Consider allowing cookie creation to be configured, and to be deferred until user accepts

[apps4uco]

Session cookies are complicated that's why I wanted to use this crate :)

Some best practices:

• https://cheatsheetseries.owasp.org/cheatsheets/Session_Management_Cheat_Sheet.html
• https://techcommunity.microsoft.com/t5/iis-support-blog/session-state-and-session-cookies-best-practices/ba-p/714333

Taken from the Microsoft page (Fair Use .. hope MS agrees)

• Change the default session ID name. In ASP.NET, the default name is ASP.NET_SessionId. This immediately gives away that the application is ASP.NET and that that cookie contains the session ID value Make the cookie name configurable

  • Make sure the length of the session ID is long enough to prevent brute force attacks. Recommended length is 128 bits checked
  • Make sure to create the session ID in a completely random way. This ensures that attackers can’t guess the session ID by using predictability analysis checked
  • Ensure that the session ID does not contain any additional sensitive data. The data should be a random string of characters with no meaning checked
  • HTTPS should be used for all session based applications handling sensitive data that depends on the user - but it could be logged server side
  • Session cookies should be created with the Secure and HttpOnly attributes note secure wont work if not using https
  • Prevent concurrent sessions where possible optional and may be complex to implement use ip address / UserAgent?
  • Destroy sessions upon timeout, logoff, browser close or log-in from a separate location optionally store ip address and destroy session if it changes

• Do not store any critical information in cookies. For example, do not store a user’s password in a cookie. As a rule, do not keep anything in a cookie that can compromise your application. Instead, keep a reference in the cookie to a location on the server where the data is checked

  • Set expiration dates on cookies to the shortest practical time. Avoid using permanent cookies allow to be configured / or left as a session cookie (by not setting expiration)
  • Consider encrypting information in cookies not useful in this case

Current code in src/manager.rs

hardcodes the session expiry duration:

sess.expires = Utc::now() + Duration::hours(6);

sets the cookie to expire in 20 years:

cookie.make_permanent();

Also in Europe legally you should not set a cookie until the user agrees.

https://www.cookielaw.org/your-cookie-law-rights/

So the cookie should only be created when the session is written to for the first time. Granted this could be handled by configuring layers and routers but at least an example would be good. However, seeing as most websites will get used in Europe as well it would be good to have this as default policy, i.e. when the user agrees to cookies then the session and cookie are created,.

Maybe it would be a good idea to allow all of the following to be configured by a configuration struct:

let cookie = Cookie::build("configuredname", "value")
    .domain("configured domain")
    .same_site(SameSite::Strict)
    .max_age(Duration::minutes(30)) //optional if not set expire on browser close
    .path("/")
    .secure(true)
    .http_only(true)
    .finish();

I could work on a PR if you are interested.

[apps4uco]

I just saw you were already planning some of the proposed enhancements

 //TODO: Make lifespan Adjustable to be Permenant, Per Session OR Based on a Set Duration from Config.

[genusistimelord]

yes if you would like to help out feel free to. But also know this library should not do everything that the end user should be handling in Axum. Though the Cookie stuff was a thing i wanted to add in later to help the end user set it up for HTTPS since currently it is not. Also creating a cookie for a Session is a must so we could check if one exists or not and make it so the end user cant get a session until the web back-end developer calls a function allowing it.

Also the Cookie only has a UUID so there is no actual data other than this that I am adding in this library to the cookie.

The Cookie name is configurable via https://github.com/AscendingCreations/AxumSessions/blob/main/src/config.rs#L57 I agree HTTPS is needed for sensitive data. I leave this choice up to the end user though so Adding in more configurations for the cookie can help with making their choice.

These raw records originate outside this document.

-- ==== Sys2Proof/Laws/KeptCommands.lean ====
section
/-!
SUPPORT. `Kept` for the operations of the remaining families of commands.
-/

namespace Sys2Proof.Machine

/-! ## Fabric -/

theorem State.windowPulse_kept (s : State) (six : Nat) : Kept s (State.windowPulse s six) := by
  unfold State.windowPulse
  repeat' first
    | (with_reducible exact Kept.refl _)
    | (with_reducible apply Kept.after (State.pulse_kept _ _))
    | (with_reducible apply Kept.ite)
    | (intro _)

theorem State.claimCheck_kept (s : State) (p src : Nat) (n : Int) (kind : Nat) : Kept s (State.claimCheck s p src n kind).1 := by
  unfold State.claimCheck
  repeat' first
    | (with_reducible exact Kept.refl _)
    | (with_reducible assumption)
    | (extract_lets +onlyGivenNames x; have e : TyOf x = State := (by with_reducible rfl); clear e; with_reducible apply Kept.use x; (on_goal 1 => dsimp -zeta only [x]; clear x); (on_goal 2 => intro h; clear_value x; revert x; intro _ _))
    | (extract_lets +onlyGivenNames x; clear_value x; revert x; intro _)
    | (with_reducible apply Kept.after (State.emit_kept _ _ _ _ _ _))
    | (with_reducible apply Kept.after (State.incF_kept _ _ _))
    | (with_reducible apply Kept.ite)
    | (with_reducible rfl)
    | (with_reducible exact fun h => h)
    | (with_reducible exact fun h => ⟨h, rfl⟩)
    | (intro _)
    | split
    | (with_reducible apply Kept.after (Kept.parts _ ?_ ?_ ?_ ?_ ?_ ?_ ?_))

theorem State.forward_kept (s : State) (p : Nat) (h : BitVec 256) (pay : List Byte) : Kept s (State.forward s p h pay) := by
  unfold State.forward
  repeat' first
    | (with_reducible exact Kept.refl _)
    | (extract_lets +onlyGivenNames x; clear_value x; revert x; intro _)
    | (with_reducible apply Kept.after (State.enqueue_kept _ _ _ _ _ _))
    | (with_reducible apply Kept.after (State.noRoute_kept _ _ _ _))
    | (with_reducible apply Kept.after (State.release_kept _ _ _))
    | (with_reducible apply Kept.ite)
    | (intro _)
    | split

theorem State.fabArrive_kept (s : State) (p : Nat) (fecBad : Bool) (h : BitVec 256) (pay : List Byte) (cls op : Nat) : Kept s (State.fabArrive s p fecBad h pay cls op).1 := by
  unfold State.fabArrive
  repeat' first
    | (with_reducible exact Kept.refl _)
    | (with_reducible apply Kept.after (State.fabTake_kept _ _ _ _ _ _))
    | (with_reducible apply Kept.after (State.forward_kept _ _ _ _))
    | split
    | (with_reducible apply Kept.of_pair (by assumption))

theorem State.inputTaken_kept (s : State) (p : Nat) (h : BitVec 256) (pay : List Byte) : Kept s (State.inputTaken s p h pay) := by
  unfold State.inputTaken
  repeat' first
    | (with_reducible exact Kept.refl _)
    | (extract_lets +onlyGivenNames x; clear_value x; revert x; intro _)
    | (with_reducible apply Kept.after (State.claimCheck_kept _ _ _ _ _))
    | (with_reducible apply Kept.after (State.incF_kept _ _ _))
    | (with_reducible apply Kept.after (State.release_kept _ _ _))
    | (with_reducible apply Kept.after (State.windowPulse_kept _ _))
    | (with_reducible apply Kept.ite)
    | (with_reducible rfl)
    | (with_reducible exact fun h => h)
    | (with_reducible exact fun h => ⟨h, rfl⟩)
    | (intro _)
    | split
    | (with_reducible apply Kept.of_pair (by assumption))
    | (with_reducible apply Kept.after (Kept.parts _ ?_ ?_ ?_ ?_ ?_ ?_ ?_))

theorem State.addSeen_kept (s : State) (k : Nat × Int × Nat × Nat) : Kept s (State.addSeen s k) := by
  unfold State.addSeen
  repeat' first
    | (with_reducible exact Kept.refl _)
    | (extract_lets +onlyGivenNames x; clear_value x; revert x; intro _)
    | (with_reducible rfl)
    | (with_reducible exact fun h => h)
    | (with_reducible exact fun h => ⟨h, rfl⟩)
    | (with_reducible apply Kept.after (Kept.parts _ ?_ ?_ ?_ ?_ ?_ ?_ ?_))

theorem State.addAccept_kept (s : State) (h : BitVec 256) : Kept s (State.addAccept s h).1 := by
  unfold State.addAccept
  repeat' first
    | (with_reducible exact Kept.refl _)
    | (extract_lets +onlyGivenNames x; clear_value x; revert x; intro _)
    | (with_reducible apply Kept.after (State.accept_kept _ _))
    | (with_reducible apply Kept.after (State.recOpen_kept _ _ _))
    | split

theorem State.addLate_kept (s : State) (h : BitVec 256) : Kept s (State.addLate s h) := by
  unfold State.addLate
  repeat' first
    | (with_reducible exact Kept.refl _)
    | (with_reducible apply Kept.after (State.late_kept _ _ _ _))
    | (with_reducible apply Kept.after (State.recLate_kept _ _ _ _))
    | (with_reducible apply Kept.ite)
    | (intro _)

theorem State.addLinesIn_kept (s : State) (h : BitVec 256) (pay : List Byte) : Kept s (State.addLinesIn s h pay) := by
  unfold State.addLinesIn
  repeat' first
    | (with_reducible exact Kept.refl _)
    | (extract_lets +onlyGivenNames x; clear_value x; revert x; intro _)
    | (with_reducible apply Kept.after (State.agentAdd_kept _ _ _ _ _ _))
    | (with_reducible apply Kept.after (State.bankAdd_kept _ _ _ _ _ _ _))
    | (with_reducible apply Kept.after (State.each_kept ?_ _ _))
    | (with_reducible apply Kept.ite)
    | (intro _)

theorem State.markIn_kept (s : State) (m : EndMark) : Kept s (State.markIn s m) := by
  unfold State.markIn
  repeat' first
    | (with_reducible exact Kept.refl _)
    | (with_reducible assumption)
    | (extract_lets +onlyGivenNames x; have e : TyOf x = State := (by with_reducible rfl); clear e; with_reducible apply Kept.use x; (on_goal 1 => dsimp -zeta only [x]; clear x); (on_goal 2 => intro h; clear_value x; revert x; intro _ _))
    | (extract_lets +onlyGivenNames x; clear_value x; revert x; intro _)
    | (with_reducible apply Kept.after (State.flagBank_kept _ _ _))
    | (with_reducible apply Kept.after (State.flagRec_kept _ _ _))
    | (with_reducible apply Kept.after (State.mark_kept _ _ _))
    | (with_reducible apply Kept.after (State.markDwell_kept _ _ _ _))
    | (with_reducible apply Kept.after (State.recLate_kept _ _ _ _))
    | (with_reducible apply Kept.after (State.recMark_kept _ _ _ _ _))
    | (with_reducible apply Kept.after (State.recOpen_kept _ _ _))
    | (with_reducible apply Kept.ite)
    | (intro _)
    | split
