-- ==== Sys2Proof/Laws/State.lean ====
section
/-!
SUPPORT. One lemma per field and update of the state: what each update leaves alone, and what it leaves behind.
-/

namespace Sys2Proof.Machine

/-! ## setF -/

@[simp] theorem State.setF_pending (s : State) (f : Fld) (v : Nat) : (s.setF f v).pending = s.pending := rfl
@[simp] theorem State.setF_freeCount (s : State) (f : Fld) (v : Nat) : (s.setF f v).freeCount = s.freeCount := rfl
@[simp] theorem State.setF_outbox (s : State) (f : Fld) (v : Nat) : (s.setF f v).outbox = s.outbox := rfl
@[simp] theorem State.setF_nextSeq (s : State) (f : Fld) (v : Nat) : (s.setF f v).nextSeq = s.nextSeq := rfl
@[simp] theorem State.setF_sent (s : State) (f : Fld) (v : Nat) : (s.setF f v).sent = s.sent := rfl
@[simp] theorem State.setF_mem (s : State) (f : Fld) (v : Nat) : (s.setF f v).mem = s.mem := rfl
@[simp] theorem State.setF_clu (s : State) (f : Fld) (v : Nat) : (s.setF f v).clu = s.clu := rfl
@[simp] theorem State.setF_mov (s : State) (f : Fld) (v : Nat) : (s.setF f v).mov = s.mov := rfl
@[simp] theorem State.setF_clk (s : State) (f : Fld) (v : Nat) : (s.setF f v).clk = s.clk := rfl
@[simp] theorem State.setF_host (s : State) (f : Fld) (v : Nat) : (s.setF f v).host = s.host := rfl
@[simp] theorem State.setF_scr (s : State) (f : Fld) (v : Nat) : (s.setF f v).scr = s.scr := rfl
@[simp] theorem State.setF_hck (s : State) (f : Fld) (v : Nat) : (s.setF f v).hck = s.hck := rfl
@[simp] theorem State.setF_tim (s : State) (f : Fld) (v : Nat) : (s.setF f v).tim = s.tim := rfl
@[simp] theorem State.setF_ing (s : State) (f : Fld) (v : Nat) : (s.setF f v).ing = s.ing := rfl
@[simp] theorem State.setF_sto (s : State) (f : Fld) (v : Nat) : (s.setF f v).sto = s.sto := rfl
@[simp] theorem State.setF_seq (s : State) (f : Fld) (v : Nat) : (s.setF f v).seq = s.seq := rfl
@[simp] theorem State.setF_bem (s : State) (f : Fld) (v : Nat) : (s.setF f v).bem = s.bem := rfl
@[simp] theorem State.setF_prd (s : State) (f : Fld) (v : Nat) : (s.setF f v).prd = s.prd := rfl
@[simp] theorem State.setF_fab (s : State) (f : Fld) (v : Nat) : (s.setF f v).fab = s.fab := rfl
@[simp] theorem State.setF_cue (s : State) (f : Fld) (v : Nat) : (s.setF f v).cue = s.cue := rfl
@[simp] theorem State.setF_flt (s : State) (f : Fld) (v : Nat) : (s.setF f v).flt = s.flt := rfl
@[simp] theorem State.setF_duo (s : State) (f : Fld) (v : Nat) : (s.setF f v).duo = s.duo := rfl
@[simp] theorem State.setF_ctl (s : State) (f : Fld) (v : Nat) : (s.setF f v).ctl = s.ctl := rfl
@[simp] theorem State.setF_matrix (s : State) (f : Fld) (v : Nat) : (s.setF f v).matrix = s.matrix := rfl
@[simp] theorem State.setF_pwr (s : State) (f : Fld) (v : Nat) : (s.setF f v).pwr = s.pwr := rfl

/-! ## setFlag -/

@[simp] theorem State.setFlag_pending (s : State) (f : Fld) (b : Bool) : (s.setFlag f b).pending = s.pending := rfl
@[simp] theorem State.setFlag_freeCount (s : State) (f : Fld) (b : Bool) : (s.setFlag f b).freeCount = s.freeCount := rfl
@[simp] theorem State.setFlag_outbox (s : State) (f : Fld) (b : Bool) : (s.setFlag f b).outbox = s.outbox := rfl
@[simp] theorem State.setFlag_nextSeq (s : State) (f : Fld) (b : Bool) : (s.setFlag f b).nextSeq = s.nextSeq := rfl
@[simp] theorem State.setFlag_sent (s : State) (f : Fld) (b : Bool) : (s.setFlag f b).sent = s.sent := rfl
@[simp] theorem State.setFlag_mem (s : State) (f : Fld) (b : Bool) : (s.setFlag f b).mem = s.mem := rfl
@[simp] theorem State.setFlag_clu (s : State) (f : Fld) (b : Bool) : (s.setFlag f b).clu = s.clu := rfl
@[simp] theorem State.setFlag_mov (s : State) (f : Fld) (b : Bool) : (s.setFlag f b).mov = s.mov := rfl
@[simp] theorem State.setFlag_clk (s : State) (f : Fld) (b : Bool) : (s.setFlag f b).clk = s.clk := rfl
@[simp] theorem State.setFlag_host (s : State) (f : Fld) (b : Bool) : (s.setFlag f b).host = s.host := rfl
@[simp] theorem State.setFlag_scr (s : State) (f : Fld) (b : Bool) : (s.setFlag f b).scr = s.scr := rfl
@[simp] theorem State.setFlag_hck (s : State) (f : Fld) (b : Bool) : (s.setFlag f b).hck = s.hck := rfl
@[simp] theorem State.setFlag_tim (s : State) (f : Fld) (b : Bool) : (s.setFlag f b).tim = s.tim := rfl
@[simp] theorem State.setFlag_ing (s : State) (f : Fld) (b : Bool) : (s.setFlag f b).ing = s.ing := rfl
@[simp] theorem State.setFlag_sto (s : State) (f : Fld) (b : Bool) : (s.setFlag f b).sto = s.sto := rfl
@[simp] theorem State.setFlag_seq (s : State) (f : Fld) (b : Bool) : (s.setFlag f b).seq = s.seq := rfl
@[simp] theorem State.setFlag_bem (s : State) (f : Fld) (b : Bool) : (s.setFlag f b).bem = s.bem := rfl
@[simp] theorem State.setFlag_prd (s : State) (f : Fld) (b : Bool) : (s.setFlag f b).prd = s.prd := rfl
@[simp] theorem State.setFlag_fab (s : State) (f : Fld) (b : Bool) : (s.setFlag f b).fab = s.fab := rfl
@[simp] theorem State.setFlag_cue (s : State) (f : Fld) (b : Bool) : (s.setFlag f b).cue = s.cue := rfl
@[simp] theorem State.setFlag_flt (s : State) (f : Fld) (b : Bool) : (s.setFlag f b).flt = s.flt := rfl
@[simp] theorem State.setFlag_duo (s : State) (f : Fld) (b : Bool) : (s.setFlag f b).duo = s.duo := rfl
@[simp] theorem State.setFlag_ctl (s : State) (f : Fld) (b : Bool) : (s.setFlag f b).ctl = s.ctl := rfl
@[simp] theorem State.setFlag_matrix (s : State) (f : Fld) (b : Bool) : (s.setFlag f b).matrix = s.matrix := rfl
@[simp] theorem State.setFlag_pwr (s : State) (f : Fld) (b : Bool) : (s.setFlag f b).pwr = s.pwr := rfl

/-! ## putBit -/

@[simp] theorem State.putBit_pending (s : State) (f : Fld) (i : Nat) (b : Bool) : (s.putBit f i b).pending = s.pending := rfl
@[simp] theorem State.putBit_freeCount (s : State) (f : Fld) (i : Nat) (b : Bool) : (s.putBit f i b).freeCount = s.freeCount := rfl
@[simp] theorem State.putBit_outbox (s : State) (f : Fld) (i : Nat) (b : Bool) : (s.putBit f i b).outbox = s.outbox := rfl
@[simp] theorem State.putBit_nextSeq (s : State) (f : Fld) (i : Nat) (b : Bool) : (s.putBit f i b).nextSeq = s.nextSeq := rfl
@[simp] theorem State.putBit_sent (s : State) (f : Fld) (i : Nat) (b : Bool) : (s.putBit f i b).sent = s.sent := rfl
@[simp] theorem State.putBit_mem (s : State) (f : Fld) (i : Nat) (b : Bool) : (s.putBit f i b).mem = s.mem := rfl
@[simp] theorem State.putBit_clu (s : State) (f : Fld) (i : Nat) (b : Bool) : (s.putBit f i b).clu = s.clu := rfl
@[simp] theorem State.putBit_mov (s : State) (f : Fld) (i : Nat) (b : Bool) : (s.putBit f i b).mov = s.mov := rfl
@[simp] theorem State.putBit_clk (s : State) (f : Fld) (i : Nat) (b : Bool) : (s.putBit f i b).clk = s.clk := rfl
@[simp] theorem State.putBit_host (s : State) (f : Fld) (i : Nat) (b : Bool) : (s.putBit f i b).host = s.host := rfl
@[simp] theorem State.putBit_scr (s : State) (f : Fld) (i : Nat) (b : Bool) : (s.putBit f i b).scr = s.scr := rfl
@[simp] theorem State.putBit_hck (s : State) (f : Fld) (i : Nat) (b : Bool) : (s.putBit f i b).hck = s.hck := rfl
@[simp] theorem State.putBit_tim (s : State) (f : Fld) (i : Nat) (b : Bool) : (s.putBit f i b).tim = s.tim := rfl
@[simp] theorem State.putBit_ing (s : State) (f : Fld) (i : Nat) (b : Bool) : (s.putBit f i b).ing = s.ing := rfl
@[simp] theorem State.putBit_sto (s : State) (f : Fld) (i : Nat) (b : Bool) : (s.putBit f i b).sto = s.sto := rfl
@[simp] theorem State.putBit_seq (s : State) (f : Fld) (i : Nat) (b : Bool) : (s.putBit f i b).seq = s.seq := rfl
@[simp] theorem State.putBit_bem (s : State) (f : Fld) (i : Nat) (b : Bool) : (s.putBit f i b).bem = s.bem := rfl
@[simp] theorem State.putBit_prd (s : State) (f : Fld) (i : Nat) (b : Bool) : (s.putBit f i b).prd = s.prd := rfl
@[simp] theorem State.putBit_fab (s : State) (f : Fld) (i : Nat) (b : Bool) : (s.putBit f i b).fab = s.fab := rfl
@[simp] theorem State.putBit_cue (s : State) (f : Fld) (i : Nat) (b : Bool) : (s.putBit f i b).cue = s.cue := rfl
@[simp] theorem State.putBit_flt (s : State) (f : Fld) (i : Nat) (b : Bool) : (s.putBit f i b).flt = s.flt := rfl
@[simp] theorem State.putBit_duo (s : State) (f : Fld) (i : Nat) (b : Bool) : (s.putBit f i b).duo = s.duo := rfl
@[simp] theorem State.putBit_ctl (s : State) (f : Fld) (i : Nat) (b : Bool) : (s.putBit f i b).ctl = s.ctl := rfl
@[simp] theorem State.putBit_matrix (s : State) (f : Fld) (i : Nat) (b : Bool) : (s.putBit f i b).matrix = s.matrix := rfl
@[simp] theorem State.putBit_pwr (s : State) (f : Fld) (i : Nat) (b : Bool) : (s.putBit f i b).pwr = s.pwr := rfl

/-! ## incF -/

@[simp] theorem State.incF_pending (s : State) (f : Fld) (n : Nat) : (s.incF f n).pending = s.pending := rfl
@[simp] theorem State.incF_freeCount (s : State) (f : Fld) (n : Nat) : (s.incF f n).freeCount = s.freeCount := rfl
@[simp] theorem State.incF_outbox (s : State) (f : Fld) (n : Nat) : (s.incF f n).outbox = s.outbox := rfl
@[simp] theorem State.incF_nextSeq (s : State) (f : Fld) (n : Nat) : (s.incF f n).nextSeq = s.nextSeq := rfl
@[simp] theorem State.incF_sent (s : State) (f : Fld) (n : Nat) : (s.incF f n).sent = s.sent := rfl
@[simp] theorem State.incF_mem (s : State) (f : Fld) (n : Nat) : (s.incF f n).mem = s.mem := rfl
@[simp] theorem State.incF_clu (s : State) (f : Fld) (n : Nat) : (s.incF f n).clu = s.clu := rfl
@[simp] theorem State.incF_mov (s : State) (f : Fld) (n : Nat) : (s.incF f n).mov = s.mov := rfl
@[simp] theorem State.incF_clk (s : State) (f : Fld) (n : Nat) : (s.incF f n).clk = s.clk := rfl
@[simp] theorem State.incF_host (s : State) (f : Fld) (n : Nat) : (s.incF f n).host = s.host := rfl
@[simp] theorem State.incF_scr (s : State) (f : Fld) (n : Nat) : (s.incF f n).scr = s.scr := rfl
@[simp] theorem State.incF_hck (s : State) (f : Fld) (n : Nat) : (s.incF f n).hck = s.hck := rfl
@[simp] theorem State.incF_tim (s : State) (f : Fld) (n : Nat) : (s.incF f n).tim = s.tim := rfl
@[simp] theorem State.incF_ing (s : State) (f : Fld) (n : Nat) : (s.incF f n).ing = s.ing := rfl
@[simp] theorem State.incF_sto (s : State) (f : Fld) (n : Nat) : (s.incF f n).sto = s.sto := rfl
@[simp] theorem State.incF_seq (s : State) (f : Fld) (n : Nat) : (s.incF f n).seq = s.seq := rfl
@[simp] theorem State.incF_bem (s : State) (f : Fld) (n : Nat) : (s.incF f n).bem = s.bem := rfl
@[simp] theorem State.incF_prd (s : State) (f : Fld) (n : Nat) : (s.incF f n).prd = s.prd := rfl
@[simp] theorem State.incF_fab (s : State) (f : Fld) (n : Nat) : (s.incF f n).fab = s.fab := rfl
@[simp] theorem State.incF_cue (s : State) (f : Fld) (n : Nat) : (s.incF f n).cue = s.cue := rfl
@[simp] theorem State.incF_flt (s : State) (f : Fld) (n : Nat) : (s.incF f n).flt = s.flt := rfl
@[simp] theorem State.incF_duo (s : State) (f : Fld) (n : Nat) : (s.incF f n).duo = s.duo := rfl
@[simp] theorem State.incF_ctl (s : State) (f : Fld) (n : Nat) : (s.incF f n).ctl = s.ctl := rfl
@[simp] theorem State.incF_matrix (s : State) (f : Fld) (n : Nat) : (s.incF f n).matrix = s.matrix := rfl
@[simp] theorem State.incF_pwr (s : State) (f : Fld) (n : Nat) : (s.incF f n).pwr = s.pwr := rfl

/-! ## addF -/

@[simp] theorem State.addF_pending (s : State) (f : Fld) (n : Nat) : (s.addF f n).pending = s.pending := rfl
@[simp] theorem State.addF_freeCount (s : State) (f : Fld) (n : Nat) : (s.addF f n).freeCount = s.freeCount := rfl
@[simp] theorem State.addF_outbox (s : State) (f : Fld) (n : Nat) : (s.addF f n).outbox = s.outbox := rfl
@[simp] theorem State.addF_nextSeq (s : State) (f : Fld) (n : Nat) : (s.addF f n).nextSeq = s.nextSeq := rfl
@[simp] theorem State.addF_sent (s : State) (f : Fld) (n : Nat) : (s.addF f n).sent = s.sent := rfl
@[simp] theorem State.addF_mem (s : State) (f : Fld) (n : Nat) : (s.addF f n).mem = s.mem := rfl
@[simp] theorem State.addF_clu (s : State) (f : Fld) (n : Nat) : (s.addF f n).clu = s.clu := rfl
@[simp] theorem State.addF_mov (s : State) (f : Fld) (n : Nat) : (s.addF f n).mov = s.mov := rfl
@[simp] theorem State.addF_clk (s : State) (f : Fld) (n : Nat) : (s.addF f n).clk = s.clk := rfl
@[simp] theorem State.addF_host (s : State) (f : Fld) (n : Nat) : (s.addF f n).host = s.host := rfl
@[simp] theorem State.addF_scr (s : State) (f : Fld) (n : Nat) : (s.addF f n).scr = s.scr := rfl
@[simp] theorem State.addF_hck (s : State) (f : Fld) (n : Nat) : (s.addF f n).hck = s.hck := rfl
@[simp] theorem State.addF_tim (s : State) (f : Fld) (n : Nat) : (s.addF f n).tim = s.tim := rfl
@[simp] theorem State.addF_ing (s : State) (f : Fld) (n : Nat) : (s.addF f n).ing = s.ing := rfl
@[simp] theorem State.addF_sto (s : State) (f : Fld) (n : Nat) : (s.addF f n).sto = s.sto := rfl
@[simp] theorem State.addF_seq (s : State) (f : Fld) (n : Nat) : (s.addF f n).seq = s.seq := rfl
@[simp] theorem State.addF_bem (s : State) (f : Fld) (n : Nat) : (s.addF f n).bem = s.bem := rfl
@[simp] theorem State.addF_prd (s : State) (f : Fld) (n : Nat) : (s.addF f n).prd = s.prd := rfl
@[simp] theorem State.addF_fab (s : State) (f : Fld) (n : Nat) : (s.addF f n).fab = s.fab := rfl
@[simp] theorem State.addF_cue (s : State) (f : Fld) (n : Nat) : (s.addF f n).cue = s.cue := rfl
@[simp] theorem State.addF_flt (s : State) (f : Fld) (n : Nat) : (s.addF f n).flt = s.flt := rfl
@[simp] theorem State.addF_duo (s : State) (f : Fld) (n : Nat) : (s.addF f n).duo = s.duo := rfl
@[simp] theorem State.addF_ctl (s : State) (f : Fld) (n : Nat) : (s.addF f n).ctl = s.ctl := rfl
@[simp] theorem State.addF_matrix (s : State) (f : Fld) (n : Nat) : (s.addF f n).matrix = s.matrix := rfl
@[simp] theorem State.addF_pwr (s : State) (f : Fld) (n : Nat) : (s.addF f n).pwr = s.pwr := rfl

Anyways Feel free to help out.

[genusistimelord]

The

Prevent concurrent sessions where possible optional and may be complex to implement use ip address / UserAgent? This is not really much of a issue unless 2 people are using it at the same time which only way to prevent would be Secure Cookies. Which can be implemented pretty easily. Other than that as long as the Cookie itself is Secure and cant be copied between Sessions we can prevent a decent majority of Session stealing.

Storing a IP address to later destroy if it is different can make it more Secure but can also make it more aggravating to a end user. Especially if they where using a session to store Specific data and just went from a Coffee shop to there home for example. This could cause their site form or other information to be redone from scratch due to a login. So if this is Added it needs to be a Optional feature to the end user with a note saying that Data loss on IP switch can occur. Id prefer implementing Secure Cookies first here.

[genusistimelord]

@apps4uco hey Andy got any ideas how I should implement what is needed for the European Union laws? I have everything else in now other than that.